Книга: Доктор Фаустус
Назад: XLIV
Дальше: XLVI

XLV

Он был взят от нас, взято было из этого мира необычно прелестное создание! Ах, бог ты мой, да что я подыскиваю слова помягче для непостижимого ужаса, которому был свидетелем, для жестокости, которая поныне гневом и горечью испытует моё сердце. Со страшной, дикой яростью закогтила и в несколько дней унесла его болезнь, ни одного случая которой давно уже не было зарегистрировано в округе, хотя добрейший доктор Кюрбис, совершенно подавленный таким неистовым её проявлением, и сказал, что дети, выздоравливающие после кори или коклюша, бывают особенно подвержены ей.
Начиная с появления первых симптомов, всё это произошло за какие-нибудь две недели, и в первую из них никто ещё — кажется, никто! — не предчувствовал рокового, страшного оборота. Была середина августа, и на полях Пфейферинга с помощью наёмных работников убирали урожай. В течение двух месяцев Непомук был радостью всего дома. Насморк затуманил сладостную ясность его глаз; и что же, как не это досадное недомогание, лишило его аппетита, сделало раздражительным и увеличило сонливость, к которой он и без того был склонен. «Буде», — говорил он, что бы ему ни предлагали: кушать, играть, смотреть картинки, слушать сказки. «Буде», — личико его искажалось жалостной гримасой, и он отворачивался. Вскоре Эхо стал болезненно реагировать на свет и звук, что внушало уже больше тревоги, чем прежнее вялое состояние. Шум въезжающих во двор телег и людские голоса угнетали его. «Говорите потише», — просил он и сам шептал, словно подавая пример. Даже тихих мелодий музыкальной шкатулки он не захотел слушать, скоро-скоро проговорил своё «буде», остановил завод и горько заплакал. Также бежал он от солнечного света тех жарких летних дней, забивался в комнату, сидел там согнувшись и тёр себе глаза. Непереносимо было смотреть, как, ища спасения, переходил он из одних любящих рук, в другие, прижимался к надёжной груди и снова отходил, безутешный. Он льнул к матушке Швейгештиль, к Клементине, к Вальпургии, гонимый всё тем же чувством, несколько раз являлся к дяде. Он его обнимал, слушая слова ласки и привета, смотрел на него своими небесно-голубыми глазами, даже слегка улыбался, но потом головка его начинала клониться всё ниже и ниже, он бормотал «ночи», вставал и, пошатываясь, выходил из комнаты.
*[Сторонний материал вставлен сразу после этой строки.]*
/-- MEAS, REF, AUX of an instance: its own measurement, or what the spindle block supplies. -/
def State.loopIns (s : State) (g : Nat) (o : LoopObs) : Word × Word × Word :=
  match loopKind g with
  | .vcm => (F32.ofRat (s.rdInt Reg.demod_PES (loopAct g) 0) 256, 0, s.rd Reg.loop_Y (g + 16))
  | .ma => (F32.ofRat (s.rdInt Reg.demod_PES (loopAct g) 0) 256, 0, 0)
  | .laser =>
    let n := loopAct g
    let p := (s.port (hdaOf n)).mot.pd
    (F32.ofInt (if sideOf n = 0 then p.1 else p.2), F32.ofInt (s.pdTarget n), 0)
  | .spindle => (o.meas, o.ref, o.aux)

/-- The nominal input period, for the first run (R289). -/
def State.nominalTs (s : State) (g : Nat) : Word :=
  match loopKind g with
  | .spindle => F32.ofRat (s.spinSt (loopHda g)).period 100000000
  | _ =>
    let speed := match s.str.port (loopHda g) with | some p => p.speed | none => 0
    F32.ofRat 1 (nominalRpm speed / 60 * 1800)

/-! ### The frame (R297 to R301) -/

/-- OUT_MIN and OUT_MAX; of an MA instance, whose output is its displacement in tracks, within ±MA_RANGE ÷ 256 too (R177, R178).
DESIGN CHOICE: log 165. -/
def State.loopLimits (s : State) (g : Nat) : Word × Word :=
  let lo := s.rd Reg.loop_OUT_MIN g
  let hi := s.rd Reg.loop_OUT_MAX g
  match loopKind g with
  | .ma =>
    let r := F32.ofRat (s.rdN Reg.demod_MA_RANGE (loopAct g)) 256
    (if F32.lt lo (F32.negate r) then F32.negate r else lo, if F32.lt r hi then r else hi)
  | _ => (lo, hi)

/-- A LASER output lies within 0 to MAX_LEVEL in every mode (R297). -/
def State.laserClamp (s : State) (g : Nat) (y : Word) : Word :=
  match loopKind g with
  | .laser =>
    let top := F32.ofInt (s.maxLevel (loopHda g))
    let y := if F32.lt y 0 then 0 else y
    if F32.lt top y then top else y
  | _ => y

/-- Clamp to the limits (R297). -/
def State.loopClamp (s : State) (g : Nat) (u : Word) : Word :=
  let lo := (s.loopLimits g).1
  let hi := (s.loopLimits g).2
  let m := if F32.lt u lo then lo else u
  s.laserClamp g (if F32.lt hi m then hi else m)

/-- Leave TUNE for the mode it came from, with the preset, and a TUNE_ST (R300, R301). -/
def State.tuneEnd (s : State) (g st : Nat) : State :=
  match (s.loop g).tune with
  | some t =>
    let s := s.setMode g t.prevMode
    let s := s.wrN Reg.loop_TUNE_ST g st
    (s.updLoop g (fun l => { l with tune := none, presetPend := true })).trace 5 .tune g [st]
  | none => s

/-- TUNE_CYC, 4 to 64 (R307). -/
def State.tuneCyc (s : State) (g : Nat) : Nat := let c := s.rdN Reg.loop_TUNE_CYC g; if 4 ≤ c ∧ c ≤ 64 then c else 8

/-- Kp, Ki and Kd by TUNE_RULE (R300). -/
def tuneGains (rule : Nat) (ku tu : Word) : Option Word × Option Word × Option Word :=
  match rule with
  | 1 => (F32.mul (F32.ofRat 45 100) ku, F32.div? (F32.mul (F32.ofRat 54 100) ku) (some tu), some 0)
  | 2 => (F32.mul (F32.ofRat 2 10) ku, F32.div? (F32.mul (F32.ofRat 4 10) ku) (some tu),
          F32.mul? (F32.mul (F32.ofRat 667 10000) ku) (some tu))
  | _ => (F32.mul (F32.ofRat 6 10) ku, F32.div? (F32.mul (F32.ofRat 12 10) ku) (some tu),
          F32.mul? (F32.mul (F32.ofRat 75 1000) ku) (some tu))

/-- Steps 4 to 6 of R300: results, the suggested coefficients into the inactive set, and the end; a ≤ h ends it as R301. -/
def State.tuneFinish (s : State) (g : Nat) (t : TuneSt) : State :=
  let cyc := F32.ofInt (s.tuneCyc g)
  let h := s.rd Reg.loop_RELAY_HYST g
  let d := s.rd Reg.loop_RELAY_AMP g
  let tu := F32.div t.sumTu cyc
  let a := F32.div t.sumA cyc
  let tsm := F32.div t.sumTs (F32.ofInt t.runs)
  let root := (F32.sub? (F32.mul? a a) (F32.mul h h)).bind F32.sqrt
  let ku := F32.div? (F32.mul 0x40800000 d) (F32.mul? (some 0x40490FDB) root)
  match ku, tu, a, tsm with
  | some ku, some tu, some a, some tsm =>
    if F32.le a h then s.tuneEnd g 4
    else
      let s := ((s.wr Reg.loop_TUNE_KU g ku).wr Reg.loop_TUNE_TU g tu).wr Reg.loop_TUNE_A g a
      let (kp, ki, kd) := tuneGains (s.rdN Reg.loop_TUNE_RULE g) ku tu
      let f := s.setField g false
      let b := s.rdN Reg.loop_TUNE_BASE g
      let put (s : State) (j : Nat) (w : Option Word) : State := match w with | some w => s.wrAt f g j w | none => s
      let s := put s b kp
      let s := put s (b + 1) (F32.mul? ki (some tsm))
      let s := put s (b + 2) (F32.div? kd (some tsm))
      s.tuneEnd g 2
  | _, _, _, _ => s.tuneEnd g 4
Пришёл врач и осмотрел его. Пустил ему капли в нос, прописал тоническое средство, но не скрыл опасения, что всё это лишь симптомы надвигающейся серьёзной болезни. Давнему своему пациенту, обитателю игуменского покоя, он тоже высказал это недоброе подозрение.
— Вы полагаете? — спросил Адриан, бледнея.
— Что мне сказать, дело тут тёмное.
— Тёмное?
Этот оборот был повторен таким испуганным, даже пугающим тоном, что доктор Кюрбис невольно спросил себя, что же он такого сказал?
— Ну да, в том смысле, в каком я говорил. У вас, уважаемый, тоже не слишком хороший вид. Очень привязались к мальчугану?
— Несомненно, — гласил ответ. — Кроме того, это большая ответственность, доктор. Ребёнок был отдан на наше попечение для поправления здоровья…
— Общая картина, если о таковой вообще можно говорить, — отвечал врач, — в настоящий момент не даёт никаких оснований для неблагоприятного диагноза. Завтра я взгляну на него опять.
Так он и сделал; на сей раз случай уже не внушал ему никаких сомнений. У Непомука внезапно открылась неистовая рвота и одновременно с повышением температуры, впрочем, только до средних градусов, начались головные боли, в течение нескольких часов, видимо, сделавшиеся нестерпимыми. Когда пришёл доктор, мальчик уже лежал в постели, обеими руками схватившись за головку, и кричал, кричал, сколько хватало дыхания: мука было слышать эти крики, а слышались они на весь дом: «Помогите, помогите! Больно! Голову больно!» Затем снова началась ужасающая рвота, сменившаяся судорогами.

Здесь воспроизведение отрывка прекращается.